Metropolitan Galleries High Point Enterprise Article HPE - A monumental business grows in High Point

Maxwell Taro, Director of operations at Metropolitan Galleries Inc. stands among the many bronze Fountains and Sculptures. The company sells. Metropolitan Galleries is located at 1006 West Green Dr. and was founded in 1993.

This article was written and published by the High Point Enterprise.

by: Guy Lucas – Enterprise Director

HIGH POINT

 

The most-popular bronze statues that Metropolitan Galleries sells are ones you might never find in its warehouse on W. Green Drive unless your timing is right. On a recent tour of the ware house, the timing was not right, as Director of Operations Max Taro explained. “As you can see, there are no deer back there right now,” he said. “When they come in, they fly out the door.” But the warehouse otherwise contains a bronze menagerie – lions, tigers, bears, herons, horses, squirrels, dragons, children, angels, even a 10-foot cherub, to name a few. On the day of the tour, an elk standing 8 or 10 feet high without its horns attached stood wrapped and crated in the back of the warehouse to be shipped West, there to be mounted atop a giant rock on an estate. 

 

Owner Cindy Bennett started the business with her first husband, the late Steven Bennett, while they were living in Atlanta. “I’ve always loved art, and I loved statuary,” she said. Their only office was their home. They rented warehouse space and drove a truck around the country to make deliveries, and they rented space at High Point Market in the Hamilton Market’s “temporaries” area.

 

In 1997 the Bennett’s moved to Greensboro and rented warehouse space on Ennis Street, right behind the building now housing Metropolitan. Soon after, the business had grown enough that they started hiring drivers and leasing trucks. If there has been a surprise in the 30 years since the business began, Bennett said, it’s the secret to her success: “People love statuary as much as I do!” Metropolitan occupies what would be an unassuming, even plain brick building if not for the dozen or so large statues surrounding its parking lot, which include a man on a chariot pulled by dolphins, a boy riding an ostrich, and a mermaid cradling a large fish.

 

Though Metropolitan is not a retail business open to the public, Taro and assistant Kat McAdoo said the statues out front regularly draw the curious, often families with young children, who buzz at the locked entry door and ask for a peek. Inside the entry is a smallish business office that looks just as unassuming as the brick outer walls. Everything changes at the door to the warehouse, McAdoo said. “What I tell people is that’s the door way to Narnia,” she said. “It’s very overwhelming.”
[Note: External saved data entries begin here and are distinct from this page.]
-- ==== Sys2Proof/Machine/HostOps.lean ====
section
/-!
DEFINITION. Sys2Proof/Machine/HostOps.lean: the commands of the rings, the mailbox and the vectors that touch nothing else
(R98–R113).
-/
namespace Sys2Proof.Machine

/-- RING_ENABLE_WRITE (R104). -/
def execRingEnableWrite (src : Requester) (k : Fin 4) (data : Word) (s : State) : Result :=
  .next (gateWrite s src (A.CMD_RING_CTRL k) (fun s => fire (ringCtrlWrite s src k data allBits)))

/-- RING_RESET (R103): a write of `RINGk_CTRL` that carries RESET = 1. -/
def execRingReset (src : Requester) (k : Fin 4) (data : Word) (s : State) : Result :=
  .next (gateWrite s src (A.CMD_RING_CTRL k) (fun s => fire (ringCtrlWrite s src k (data ||| 2#32) allBits)))

/-- RING_RESET_EFFECT (R103): once every command taken on the ring has its outcome. -/
def execRingResetEffect (k : Fin 4) (s : State) : Result :=
  .next (if s.answers && (s.ring k).resetArmed && (ringState s k == 2 || ringState s k == 3) && allDone (s.ring k) then
    resetEffect s k else s)

/-- RING_STOPPING_END (R101): every record of a STOPPING ring is written. -/
def execRingStoppingEnd (k : Fin 4) (s : State) : Result :=
  .next (if s.answers && ringState s k == 2 && (s.ring k).cmds.isEmpty then enterDisabled s k else s)

/-- RING_CONFIG_WRITE (R102). -/
def execRingConfigWrite (src : Requester) (addr : RegAddr) (data : Word) (s : State) : Result :=
  let a := wordAddr addr
  .next (gateWrite s src a (fun s =>
    if a = A.CMD_EVR_BASE || a = A.CMD_EVR_BASE_HI then evrBaseWrite s src a data
    else if 0x05040 ≤ a && a < 0x05140 && (a - 0x05040) % 0x40 ∈ [0x08, 0x0C, 0x10, 0x14, 0x18, 0x30] then
      ringConfigWrite s src ((a - 0x05040) / 0x40) a data allBits
    else s))

/-- The doorbell of ring `k`: a value in range is stored in every state, and a running ring fetches (R100, R102). -/
def tailWrite (s : State) (src : Requester) (k : Nat) (data mask : Word) : State :=
  let v := bitsOf ((s.reg (A.CMD_RING_SQ_TAIL k) &&& ~~~mask) ||| (data &&& mask)).toNat 0 12
  if sqSize s k ≤ v then ringConfigErr s src (A.CMD_RING_SQ_TAIL k)
  else startFetch (s.setFld (F.CMD_RING_SQ_TAIL_TAIL k) v) k

/-- SQ_TAIL_DOORBELL (R100). -/
def execSqTailDoorbell (src : Requester) (k : Fin 4) (data : Word) (s : State) : Result :=
  .next (gateWrite s src (A.CMD_RING_SQ_TAIL k) (fun s => tailWrite s src k data allBits))

/-- Completion entries of ring `k` freed (R98, R102). -/
def cqHeadWrite (s : State) (src : Requester) (k : Nat) (data mask : Word) : State :=
  let v := bitsOf ((s.reg (A.CMD_RING_CQ_HEAD k) &&& ~~~mask) ||| (data &&& mask)).toNat 0 12
  if cqSize s k ≤ v then ringConfigErr s src (A.CMD_RING_CQ_HEAD k)
  else s.setFld (F.CMD_RING_CQ_HEAD_HEAD k) v

/-- CQ_HEAD_WRITE (R98). -/
def execCqHeadWrite (src : Requester) (k : Fin 4) (data : Word) (s : State) : Result :=
  .next (gateWrite s src (A.CMD_RING_CQ_HEAD k) (fun s => cqHeadWrite s src k data allBits))

/-- DMA_FAIL recorded for a source: a ring's `RINGk_CTRL`, or `CMD.CTRL` for the mailbox (R82). -/
def dmaFail (s : State) (src : Nat) : State :=
  recordErr s 0x05 0x81 0 (if src < 4 then A.CMD_RING_CTRL src else A.CMD_CTRL)

/-- DESC_FETCH_DONE (R82, R92, R100): the descriptors before a PHASE mismatch wait to be taken; a mismatch or a failed read
faults the ring. -/
def fetchDone (s : State) (k : Nat) (data : Option (List (List Byte))) : State :=
  let r := s.ring k
  match r.fetch, data with
  | none, _ => s
  | some _, none => ringFault (dmaFail (s.setRing k { r with fetch := none }) k) k
  | some f, some ds =>
    let ds := ds.take f.count
    let good := ds.takeWhile (fun d => bit (fieldAt d 2 1) 0 == r.sqPhase)
    let s := s.setRing k { r with fetch := none, fetched := good }
    if good.length < ds.length then ringFault (recordErr s 0x05 0x82 0 (A.CMD_RING_CTRL k)) k else s

/-- A fetch that the ring no longer waits for returns: nothing of it is taken. Where it failed, that is recorded, and a ring that has
not yet come to rest enters FAULT (R82, R101). -/
def staleFetchDone (s : State) (k : Nat) (failed : Bool) : State :=
  let r := s.ring k
  if r.staleFetches = 0 then s
  else
    let s := s.setRing k { r with staleFetches := r.staleFetches - 1 }
    if !failed then s
    else if ringState s k = 0 then dmaFail s k else ringFault (dmaFail s k) k

/-- DESC_FETCH_DONE. The tag of the read is free again (R79). -/
def execDescFetchDone (k : Fin 4) (data : FetchEnd) (s : State) : Result :=
  .next (if !s.answers then s
    else match data with
    | .stale failed => readsGo (staleFetchDone s k failed)
    | .failed => if ringState s k == 1 then readsGo (fetchDone s k none) else s
    | .data ds => if ringState s k == 1 then readsGo (fetchDone s k (some ds)) else s)

/-- COMPLETION_WRITE (R97). -/
def execCompletionWrite (src : Source) (s : State) : Result := .next (completionWrite s src)

/-- A write of the bits `mask` of `MBX_SUBMIT` (R107). -/
def mbxSubmit (s : State) (data mask : Word) : State :=
  if bit data.toNat 0 && bit mask.toNat 0 then startGo s A.CMD_MBX_SUBMIT 0 else s

/-- MBX_SUBMIT (R107). -/
def execMbxSubmit (src : Requester) (data : Word) (s : State) : Result :=
  .next (gateWrite s src A.CMD_MBX_SUBMIT (fun s => mbxSubmit s data allBits))

/-- The descriptor in `MBX_DESC0`–`MBX_DESC15` (R107). -/
def mbxDescriptor (s : State) : List Byte :=
  (List.range 16).foldl (fun bs n => bs ++ leBytes 4 (s.reg (A.CMD_MBX_DESC n)).toNat) []

/-- MBX_DESC_COPY (R107): once the queue has room and no mailbox command is in flight, the descriptor is copied and GO
clears. -/
def mbxCopy (s : State) : State :=
  let r := s.ring 4
  if s.answers && s.flag F.CMD_MBX_SUBMIT_GO && r.queue.length < 64 && r.cmds.isEmpty && r.fetched.isEmpty then
    (endGo (s.setRing 4 { r with fetched := [mbxDescriptor s] }) A.CMD_MBX_SUBMIT 0).1
  else s

/-- MBX_DESC_COPY. -/
def execMbxDescCopy (s : State) : Result := .next (mbxCopy s)

/-- The nine words at `MBX_CPL` (R108). -/
def mbxCplWords (s : State) : List Word :=
  match (s.ring 4).queue with
  | [] => s.reg A.CMD_MBX_CPL :: (List.range 8).map (fun i => s.reg (A.CMD_MBX_CPL1 + 4 * i))
  | rec :: t => BitVec.ofNat 32 (2 ^ 31 + t.length) :: (leWords rec 8).map (BitVec.ofNat 32)

/-- A read of word 0 of a pop or peek address whose words are `ws`: the data is returned and the higher words are latched
(R59, R65, R66). -/
def readWide (s : State) (src : Requester) (a : Nat) (ws : List Word) : State :=
  (latchShadow s src a (ws.drop 1)).send (.readData src a (ws.headD 0#32))

/-- MBX_CPL_POP (R108): the head record is returned and consumed; JTAG debug reads consume nothing (R49). -/
def mbxPop (s : State) (src : Requester) : State :=
  let ws := mbxCplWords s
  let s := readWide s src A.CMD_MBX_CPL ws
  if src = .jtag || (s.ring 4).queue.isEmpty then s
  else
    let s := (s.setReg A.CMD_MBX_CPL 0#32).setRing 4 { s.ring 4 with queue := (s.ring 4).queue.drop 1 }
    (ws.drop 1).zipIdx.foldl (fun s e => s.setReg (A.CMD_MBX_CPL1 + 4 * e.2) e.1) s

/-- MBX_CPL_POP. -/
def execMbxCplPop (src : Requester) (s : State) : Result :=
  .next (gateRead s src A.CMD_MBX_CPL (fun s => mbxPop s src))

/-- Arming vector `v` again: if it is active it sends its message at once (R111); ignored with MSI-X disabled, with INTx enabled as R112
says and without it alike (log entry 135). -/
def rearm (s : State) (v : Nat) : State :=
  if s.host.msixEnable then
    let s := { s with host := { s.host with disarmed := s.host.disarmed &&& ((2 ^ 32 - 1) ^^^ 2 ^ v) } }
    if (activeVectors s).contains v then fireVector s v else s
  else s

/-- VEC_REARM_WRITE (R111). -/
def execVecRearmWrite (src : Requester) (data : Word) (s : State) : Result :=
  .next (gateWrite s src A.HIF_VEC_REARM (fun s => rearm s (bitsOf data.toNat 0 5)))

/-- The mask of vector `v` written: clearing it sends a deferred message (R111). -/
def maskWrite (s : State) (v : Nat) (masked : Bool) : State :=
  if masked then { s with host := { s.host with vecMask := s.host.vecMask ||| 2 ^ v } }
  else releaseDue { s with host := { s.host with vecMask := s.host.vecMask &&& ((2 ^ 32 - 1) ^^^ 2 ^ v) } }

/-- What a word of BAR2 shows (R80): the MSI-X table, whose fourth word holds the mask in bit 0, the Pending Bit Array, and 0 elsewhere. -/
def bar2Word (s : State) (off : Nat) : Word :=
  if off < 0x200 then
    if off / 4 % 4 = 3 then BitVec.ofNat 32 (b01 (bit s.host.vecMask (off / 16)))
    else Tbl.get (fun _ => 0#32) s.host.vecTable (3 * (off / 16) + off / 4 % 4)
  else if off / 4 = 0x800 then BitVec.ofNat 32 s.host.vecDue
  else 0#32

/-- A word written in BAR2 (R80): outside the table it is discarded. -/
def bar2Write (s : State) (off : Nat) (data : Word) : State :=
  if 0x200 ≤ off then s
  else if off / 4 % 4 = 3 then maskWrite s (off / 16) (bit data.toNat 0)
  else { s with host := { s.host with
    vecTable := Tbl.put (fun _ => 0#32) s.host.vecTable (3 * (off / 16) + off / 4 % 4) data } }

/-- PER_VECTOR_MASK_WRITE (R80, R111): an access to BAR2. -/
def execPerVectorMaskWrite (access : Bar2Access) (masked : Bool) (s : State) : Result :=
  .next (if !s.answers then s
    else match access with
    | .mask v => maskWrite s v masked
    | .write off data => bar2Write s off data
    | .read off => s.send (.bar2 off.val (bar2Word s off)))

/-- Bus Master Enable, MSI-X Enable and Interrupt Disable written: the requests that waited go out when Bus Master Enable returns to 1
(R752). -/
def busControl (s : State) (busMaster msixEnable intxDisable : Bool) : State :=
  let s := { s with host := { s.host with busMaster := busMaster, msixEnable := msixEnable, intxDisable := intxDisable } }
  fire (releaseDue (readsGo s))

/-- The address bits of BAR word `n` (R80): those above the size of BAR0, 4 MiB, and of BAR2, 16 KiB, each of two words; the other
words are unimplemented. -/
def barMask (n : Nat) : Word :=
  match n with
  | 0 => 0xFFC00000#32
  | 2 => 0xFFFFC000#32
  | 1 | 3 => 0xFFFFFFFF#32
  | _ => 0#32

/-- What BAR word `n` shows (R80): the address, and in the first word of a BAR the type, 64-bit memory and not prefetchable (log entry
136). -/
def barWord (s : State) (n : Nat) : Word :=
  Tbl.get (fun _ => 0#32) s.host.cfg.bars n ||| (if n = 0 || n = 2 then 4#32 else 0#32)

/-- What a read of configuration space shows (R79, R80). -/
def configShown (s : State) : Out :=
  .config 0x1FB4 0x8840 0xB1 0x028000 s.host.busMaster s.host.msixEnable s.host.intxDisable s.host.cfg ((List.range 6).map (barWord s))

/-- BUS_MASTER_ENABLE_WRITE (R79, R752): an access to configuration space. -/
def execBusMasterEnableWrite (access : CfgAccess) (msixEnable intxDisable : Bool) (s : State) : Result :=
  .next (if !s.answers then s
    else match access with
    | .control busMaster => busControl s busMaster msixEnable intxDisable
    | .sizes big shift => { s with host := { s.host with cfg := { s.host.cfg with
        maxPayload := (if big then 256 else 128), maxRead := 128 * 2 ^ shift.val } } }
    | .power d3hot aspmL1 => { s with host := { s.host with cfg := { s.host.cfg with d3hot := d3hot, aspmL1 := aspmL1 } } }
    | .bar n data => { s with host := { s.host with cfg := { s.host.cfg with
        bars := Tbl.put (fun _ => 0#32) s.host.cfg.bars n (data &&& barMask n) } } }
    | .aerClear bits => { s with host := { s.host with cfg := { s.host.cfg with aer := s.host.cfg.aer &&& ~~~bits } } }
    | .read => s.send (configShown s))

/-- PCIE_LINK_CHANGE (R79): LINK_CHANGE sets at every change of LINK_UP, SPEED or WIDTH; with the link down both read 0. -/
def linkChange (s : State) (up : Bool) (speed width : Nat) : State :=
  let w := insBits (insBits (insBits (s.reg A.HIF_STATUS) 0 1 (b01 up)) 1 3 (if up then speed else 0)) 4 2 (if up then width else 0)
  if w = s.reg A.HIF_STATUS then s else setCause (s.setReg A.HIF_STATUS w) 0x04 0

/-- PCIE_LINK_CHANGE. -/
def execPcieLinkChange (up : Bool) (speed : Fin 8) (width : Fin 4) (s : State) : Result :=
  .next (if s.answers && !(s.host.perstLow && up) then linkChange s up speed width else s)

/-- A posted write that arrives poisoned (R82): discarded, POISONED recorded, and Advanced Error Reporting shows a Poisoned TLP in bit 12
of its uncorrectable errors (R79, log entry 136). -/
def poisonedWrite (s : State) (a : Nat) : State :=
  recordErr { s with host := { s.host with cfg := { s.host.cfg with aer := s.host.cfg.aer ||| 0x1000#32 } } } 0x04 0x80 0x01 a

/-- POISONED_WRITE (R82). -/
def execPoisonedWrite (addr : RegAddr) (s : State) : Result := .next (if s.answers then poisonedWrite s (wordAddr addr) else s)

end Sys2Proof.Machine
end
In fact Metropolitan boasts that it has the largest selection of bronze statues, fountains and accessories to be found, at least as far as anyone connected with the business knows. It typically sells more than 600 a year to clients across the country and as far away as South Korea.

 

Even after working for Metropolitan for four years, McAdoo finds that when she walks through the ware house, she often notices statues or fountains she had never seen before. And the selection keeps growing because every now and then some one wants a custom-made piece, and Metropolitan can make it – and duplicate it for anyone else. For instance, someone last year wanted a figure of Pan, the horned, goat-legged Greek god of the wild, that was different than had been found elsewhere. Now in the warehouse, there Pan sits, literally, his furry rear end perched on a stump, arms resting on his legs, holding his pan flute in’one hand while pensively gazing out upon the rest of the menagerie.

One of the largest custom piece that has been done is an enormous griffin that can be found at Grandover Resort atop a large stone pedestal in the roadway median at the entrance of Grandover Parkway on Groometown Road.

SRB10126 Bronze Bear riding Tricycle Sculpture exclusively designed and produced by Metropolitan Galleries Inc SCALE WM

Taro contributed the idea for one recently added small piece: a bear riding a tricycle with a basket on the front. “I’d seen similar concepts, but they were small and concrete,” he said. “I thought, you know, I bet if we had that in bronze it would do very well!” Adding a new piece to the menagerie, or doing a custom piece, is no easy thing. First, an artist has to translate the concept into an image on paper. Then a clay sculpture is made. There are a lot of steps – to be precise – before a finished piece is ready. McAdoo said that is the thing about the business that still surprises her the most. “You don’t realize how much goes into the production of these pieces.” she said.